-- ==== Sys2Proof/Machine/Atomic.lean ====
section
/-!
DEFINITION. Granary atomics on 32, 64 and 128 bits (09 R222 to R227), the arming of a mailbox (12 R318), and the one
operation that every atomic, barrier and ring instruction is checked and ordered by.
-/
namespace Sys2Proof.Machine

/-- What an indivisible step at a granary did: the machine after it with its result, or the machine of a fault or a
wait. -/
inductive AtomOut where
  | done (s : State) (v : BitVec 128)
  | stop (s : State)

/-- The order field of an atomic (R222): bit 0 acquire, bit 1 release. -/
def isAcquire (o : BitVec 2) : Bool := o.getLsbD 0
/-- Whether the order field includes release. -/
def isRelease (o : BitVec 2) : Bool := o.getLsbD 1

/-- The checks of Table 9-1 on a granary object (R211, R226), then `k` with the part it lies in; an operation that has begun
meets no footprint any more. -/
def State.granary (s : State) (n : Nat) (ea : Word) (k : State → Piece → State) : State :=
  match s.check .atomic n true ea n with
  | .fault c a => s.raiseAt c (chkDetail c 2) a 0
  | .wait => s.idle
  | .ok [] => s
  | .ok (p :: _) =>
    if s.me.reply.isNone && s.me.claim.isNone && s.me.barwait.isNone && (s.cur.jobStall .atomic ea n || s.streamStall ea n) then
      s.stallOn 6
    else k (s.fillAll ea [p]) p

/-- An atomic of `n` bytes at `ea` (R222, R226): a speculative run is discarded, the order field waits for and writes
back earlier accesses or drops cached lines after it, a remote object is reached by a request that the owner performs
once and answers (R367, R371), and `fin` writes the result. -/
def State.atomic (s : State) (sc : BitVec 3) (o : BitVec 2) (onSt : Bool) (n : Nat) (ea : Word)
    (op : State → Loc → AtomOut) (fin : State → BitVec 128 → State) : State :=
  let finish (t : State) (v : BitVec 128) : State :=
    (fin (if isAcquire o then t.acquired sc else t) v).complete 4
  let before (t : State) : State := if isRelease o then t.released sc else t
  let gate (t : State) : State := if isRelease o || isAcquire o then s.flushed true sc t else t
  s.unlessSpec <|
  match s.awaited with
  | some r =>
    if r.replied then gate (finish (s.tookReply r) r.value)
    else if r.served && !r.performed && !r.dropped then
      match op s (s.placeAt ((r.parts.head?.map (·.key)).getD 0) n) with
      | .done t v =>
        let u := t.setDev (t.dev.countParts s.cur.id.die.toNat r.parts)
        u.setMyDie (u.myDie.setRequest { r with performed := true, value := v })
      | .stop t => t
    else s.idle
  | none =>
    if s.counterFull onSt then s.stallOn 5
    else s.granary n ea fun s p =>
      if (if isRelease o then !s.drained else s.kept .atomic [p]) || !s.evictable [p] then s.idle
      else if p.hit.remote then gate ((before s).sendOp p.hit 2 onSt n ea)
      else gate (
        match op (before s) p.hit.loc with
        | .done t v => finish t v
        | .stop t => t)

/-- An indivisible read-modify-write of a w-bit object: its new value, none to leave it, and the result (R101, R226). -/
def rmw {w : Nat} (f : BitVec w → Option (BitVec w) × BitVec 128) (s : State) (loc : Loc) : AtomOut :=
  let old : BitVec w := BitVec.ofNat w (leNat (s.getBytes loc (w / 8)))
  match f old with
  | (some v, r) => .done (s.setBytes loc (natLe (w / 8) v.toNat)) r
  | (none, r) => .done s r

/-- s[d] := the low 64 bits of the result. -/
def putLow (d : Reg) (t : State) (v : BitVec 128) : State := t.wr d (v.setWidth 64)

/-- An atomic of SZ that writes its new value whenever `f` gives one and returns the old one (R223). -/
def State.atomData (s : State) (sc : BitVec 3) (o : BitVec 2) (z : BitVec 1) (onSt : Bool) (a b d : Reg)
    (f : (w : Nat) → BitVec w → BitVec w → Option (BitVec w)) : Res :=
  let fin := if onSt then fun (t : State) (_ : BitVec 128) => t else putLow d
  s.only .a (.next (
    if z = 0 then
      s.atomic sc o onSt 4 (s.rd a) (rmw (w := 32) fun old => (f 32 old ((s.rd b).setWidth 32), old.setWidth 128)) fin
    else
      s.atomic sc o onSt 8 (s.rd a) (rmw (w := 64) fun old => (f 64 old (s.rd b), old.setWidth 128)) fin))

/-! ### Arming a mailbox -/

/-- The offset of a place in its 64-byte block. -/
def Loc.low : Loc → Nat
  | .own _ off => off % 64
  | .peer _ _ _ _ off => off % 64
  | .phys key => key % 64

/-- The place `n` bytes before. -/
def Loc.back : Loc → Nat → Loc
  | .own o off, n => .own o (off - n)
  | .peer d t x o off, n => .peer d t x o (off - n)
  | .phys key, n => .phys (key - n)

/-- The word an arming writes (R317, R318): bits [8:0] of the operand, and the strand's identity for KIND 01 and 10. -/
def Ident.armed (i : Ident) (b : Word) : Word :=
  let kind := b.toNat % 4
  let low := b &&& 0x1FF
  if kind = 1 || kind = 2 then
    low ||| (i.stag.setWidth 64 <<< 16) ||| (i.six.setWidth 64 <<< 32) ||| (i.pkg.setWidth 64 <<< 40) |||
      (i.die.setWidth 64 <<< 48)
  else low

/-- Whether a 64-bit swap at a place is an arming: offset 0x38 of a block whose MBX bit is 1 (R318). -/
def State.isArming (s : State) (loc : Loc) : Bool :=
  loc.low == 0x38 && (s.getByte (loc.back 0xC)).getLsbD 3

/-- A 64-bit swap or compare-and-swap, with the arming of R318. -/
def State.swap64 (s : State) (ea b : Word) (expect : Option Word) (t : State) (loc : Loc) : AtomOut :=
  let keep (old : Word) : Bool := match expect with
    | some e => old != e
    | none => false
  if t.isArming loc then
    let ctid := t.getByte (loc.back 0xA)
    if ctid != s.cur.id.tid then .stop (s.raise 0x05 2 ea 0)
    else rmw (w := 64) (fun old => (if keep old then none else some (s.cur.id.armed b), old.setWidth 128)) t loc
  else rmw (w := 64) (fun old => (if keep old then none else some b, old.setWidth 128)) t loc

/-! ### The meanings of ATOM -/

/-- R223: GADD, no result; it counts on st. -/
def execGadd (s' : BitVec 3) (o : BitVec 2) (z : BitVec 1) (b a : Reg) (s : State) : Res :=
  s.atomData s' o z true a b 0 fun _ old v => some (old + v)
/-- R223, R318: GSWAP. -/
def execGswap (s' : BitVec 3) (o : BitVec 2) (z : BitVec 1) (b a d : Reg) (s : State) : Res :=
  if z = 0 then s.atomData s' o z false a b d fun _ _ v => some v
  else s.only .a (.next (s.atomic s' o false 8 (s.rd a) (s.swap64 (s.rd a) (s.rd b) none) (putLow d)))
/-- R223, R318: GCAS compares with s[d]. -/
def execGcas (s' : BitVec 3) (o : BitVec 2) (z : BitVec 1) (b a d : Reg) (s : State) : Res :=
  if z = 0 then s.atomData s' o z false a b d fun w old v => if old = (s.rd d).setWidth w then some v else none
  else s.only .a (.next (s.atomic s' o false 8 (s.rd a) (s.swap64 (s.rd a) (s.rd b) (some (s.rd d))) (putLow d)))
/-- R223: GFADD. -/
def execGfadd (s' : BitVec 3) (o : BitVec 2) (z : BitVec 1) (b a d : Reg) (s : State) : Res :=
  s.atomData s' o z false a b d fun _ old v => some (old + v)

/-- GBFADD: whether it refuses, from the addend and the bound (R224). -/
def gbfaddRefuses (old : BitVec 32) (b : Word) : Bool :=
  let add := b.toNat % 2 ^ 32
  let bound := b.toNat / 2 ^ 32
  bound < old.toNat || 2 ^ 32 ≤ old.toNat + add || bound < old.toNat + add

/-- R224: GBFADD. -/
def execGbfadd (s' : BitVec 3) (o : BitVec 2) (b a d : Reg) (s : State) : Res :=
  s.only .a (.next (s.atomic s' o false 4 (s.rd a)
    (rmw (w := 32) fun old =>
      if gbfaddRefuses old (s.rd b) then (none, (0x8000000000000000 : Word).setWidth 128 + old.setWidth 128)
      else (some (old + (s.rd b).setWidth 32), old.setWidth 128)) (putLow d)))

/-- R225: GINCW. -/
def execGincw (s' : BitVec 3) (o : BitVec 2) (z : BitVec 1) (b a d : Reg) (s : State) : Res :=
  s.atomData s' o z false a b d fun _ old v => some (if v.toNat ≤ old.toNat then 0 else old + 1)
/-- R223: GMIN, signed. -/
def execGmin (s' : BitVec 3) (o : BitVec 2) (z : BitVec 1) (b a d : Reg) (s : State) : Res :=
  s.atomData s' o z false a b d fun _ old v => some (if old.toInt ≤ v.toInt then old else v)
/-- R223: GMAX, signed. -/
def execGmax (s' : BitVec 3) (o : BitVec 2) (z : BitVec 1) (b a d : Reg) (s : State) : Res :=
  s.atomData s' o z false a b d fun _ old v => some (if old.toInt ≤ v.toInt then v else old)
/-- R223: GAND. -/
def execGand (s' : BitVec 3) (o : BitVec 2) (z : BitVec 1) (b a d : Reg) (s : State) : Res :=
  s.atomData s' o z false a b d fun _ old v => some (old &&& v)
/-- R223: GOR. -/
def execGor (s' : BitVec 3) (o : BitVec 2) (z : BitVec 1) (b a d : Reg) (s : State) : Res :=
  s.atomData s' o z false a b d fun _ old v => some (old ||| v)

/-! ### 128-bit atomics -/

/-- Register pair n; b = 0 supplies zero (R227). -/
def State.rdPair (s : State) (r : Reg) : BitVec 128 := if r = 0 then 0 else s.rd (Reg.next r) ++ s.rd r

/-- The pair written; d = 0 writes no result (R227). -/
def putPair (d : Reg) (t : State) (v : BitVec 128) : State :=
  if d = 0 then t else (t.wr d (v.extractLsb' 0 64)).wr (Reg.next d) (v.extractLsb' 64 64)

/-- A 128-bit atomic (R227). -/
def State.atomQuad (s : State) (sc : BitVec 3) (o : BitVec 2) (a d : Reg)
    (f : BitVec 128 → Option (BitVec 128)) : Res :=
  s.only .a (.next (s.atomic sc o false 16 (s.rd a) (rmw (w := 128) fun old => (f old, old)) (putPair d)))

/-- R227: GSWAP, 128 bits. -/
def execGswapQ (s' : BitVec 3) (o : BitVec 2) (b a d : Reg) (s : State) : Res :=
  s.atomQuad s' o a d fun _ => some (s.rdPair b)
/-- R227: GCAS, 128 bits: the object is compared with pair d. -/
def execGcasQ (s' : BitVec 3) (o : BitVec 2) (b a d : Reg) (s : State) : Res :=
  s.atomQuad s' o a d fun old => if old = s.rdPair d then some (s.rdPair b) else none
/-- R227: GAND, 128 bits. -/
def execGandQ (s' : BitVec 3) (o : BitVec 2) (b a d : Reg) (s : State) : Res :=
  s.atomQuad s' o a d fun old => some (old &&& s.rdPair b)
/-- R227: GOR, 128 bits. -/
def execGorQ (s' : BitVec 3) (o : BitVec 2) (b a d : Reg) (s : State) : Res :=
  s.atomQuad s' o a d fun old => some (old ||| s.rdPair b)

end Sys2Proof.Machine
end

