-- ==== Sys2Proof/Machine/Engine.lean ====
section
/-!
DEFINITION. The engines' own steps (06 R139 to R152; 11 R281, R282, R294; 03 R56, R57): handing cards to units, emitting
blocks, reading partial buffers, claiming tiles, moving bytes, barrier arrivals, retirement, and faults of running jobs.
-/
namespace Sys2Proof.Machine

/-- Whether the strand's jobs stand still: a hang trap holds them (R74), and so does a restored strand that the scheduler
has not started (R348). -/
def State.jobsHeld (s : State) : Bool := !s.cur.resident || s.cur.hung || s.cur.parked

/-- The cards of a unit in issue order (R151). -/
def Strand.unitCards (k : Strand) : JobUnit → List Card
  | .mul => k.jobs.thq.filter Card.isMul
  | .port => k.jobs.thq.filter fun c => !c.isMul
  | .copy => k.jobs.cpq

/-- The queue of a unit. -/
def Strand.unitQueue (k : Strand) : JobUnit → List Card
  | .copy => k.jobs.cpq
  | _ => k.jobs.thq

/-- A card held by a fault of its queue (R294). -/
def cardHeld (q : List Card) (c : Card) : Bool := q.any fun e => e.phase == .faulted && e.ord ≤ c.ord

/-- The card of an ordinal replaced in its queue; a thresher card that finishes takes the next place in the order in which
they finish (R152). -/
def Strand.setCard (k : Strand) (copy : Bool) (c : Card) : Strand :=
  let next := (k.jobs.thq.foldl (fun n e => max n e.fin) 0) + 1
  let put (e : Card) : Card :=
    if e.ord != c.ord then e
    else if !copy && c.phase == .finished && e.phase != .finished then { c with fin := next } else c
  { k with jobs := if copy then { k.jobs with cpq := k.jobs.cpq.map put } else { k.jobs with thq := k.jobs.thq.map put } }

/-- The card replaced. -/
def State.setCard (s : State) (copy : Bool) (c : Card) : State := s.setCur (s.cur.setCard copy c)

/-- Whether a unit is the copy engine. -/
def unitIsCopy : JobUnit → Bool
  | .copy => true
  | _ => false

/-! ### Handing over -/

/-- Whether no dependence keeps a card from starting (R95, R96). -/
def State.free_ (s : State) (u : JobUnit) (c : Card) : Bool := s.cur.clear c && !s.cardWaits (unitIsCopy u) c

/-- The card a unit may take now, when the unit is free (the copy engine runs four jobs), no fault holds the card and its
dependences are clear (R95, R96, R151): of a thresher unit only the oldest card of the queue not yet handed; the copy
engine takes the oldest whose dependences are clear (assumption log 74). -/
def State.handoff (s : State) (u : JobUnit) : Option Card :=
  if s.jobsHeld then none
  else
    let q := s.cur.unitQueue u
    match q.find? fun c => c.phase == .queued && (!unitIsCopy u || s.free_ u c) with
    | none => none
    | some c =>
      let mine := (s.cur.unitCards u).any fun e => e.ord == c.ord
      let busy := match u with
        | .copy => 4 ≤ ((q.filter fun e => e.phase == .running).length)
        | _ => (s.cur.unitCards u).any fun e => e.phase != .queued
      if mine && !busy && !cardHeld q c && s.free_ u c then some c else none

/-- R151: a card goes to its unit. -/
def execJobHandoff (u : JobUnit) (s : State) : Res :=
  match s.handoff u with
  | some c => .next (s.setCard (unitIsCopy u) { c with phase := .running })
  | none => .next s

/-- The running card of a thresher unit. -/
def State.running (s : State) (u : JobUnit) : Option Card :=
  if s.jobsHeld then none
  else (s.cur.unitCards u).find? fun c => c.phase == .running && !cardHeld (s.cur.unitQueue u) c

/-! ### Blocks and partial buffers -/

/-- The running nest and what its next body does. -/
def State.nextBody (s : State) : Option (Card × BodyOut) :=
  match s.running .mul with
  | some c => if c.kind.toNat ≤ 2 then some (c, c.runBody s.cur) else none
  | none => none

/-- R137, R138, R140: the next block of the running nest is computed and emitted; one for a partial buffer starts once that
is EMPTY. -/
def execBlockEmit (s : State) : Res :=
  match s.nextBody with
  | some (c, .done k f) => .next ((s.setCur k).setCard false (c.afterBody f))
  | some (_, .filling k) => .next (s.setCur k)
  | _ => .next s

/-- An access of a thresher job to its strand's LS (space 1) or granary (space 2). -/
structure JobAccess where
  write : Bool
  space : Nat
  off : Nat
  n : Nat
  deriving DecidableEq, Repr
◆ ◆ ◆ ◆ ◆
#### [What the task requires]
Only the lines above from the line with "zero (R227). -/" to the line with "atomic (R227). -/", those two lines included, should be reproduced exactly.

#### [Expected answer]
/-- Register pair n; b = 0 supplies zero (R227). -/
def State.rdPair (s : State) (r : Reg) : BitVec 128 := if r = 0 then 0 else s.rd (Reg.next r) ++ s.rd r

/-- The pair written; d = 0 writes no result (R227). -/
def putPair (d : Reg) (t : State) (v : BitVec 128) : State :=
  if d = 0 then t else (t.wr d (v.extractLsb' 0 64)).wr (Reg.next d) (v.extractLsb' 64 64)

/-- A 128-bit atomic (R227). -/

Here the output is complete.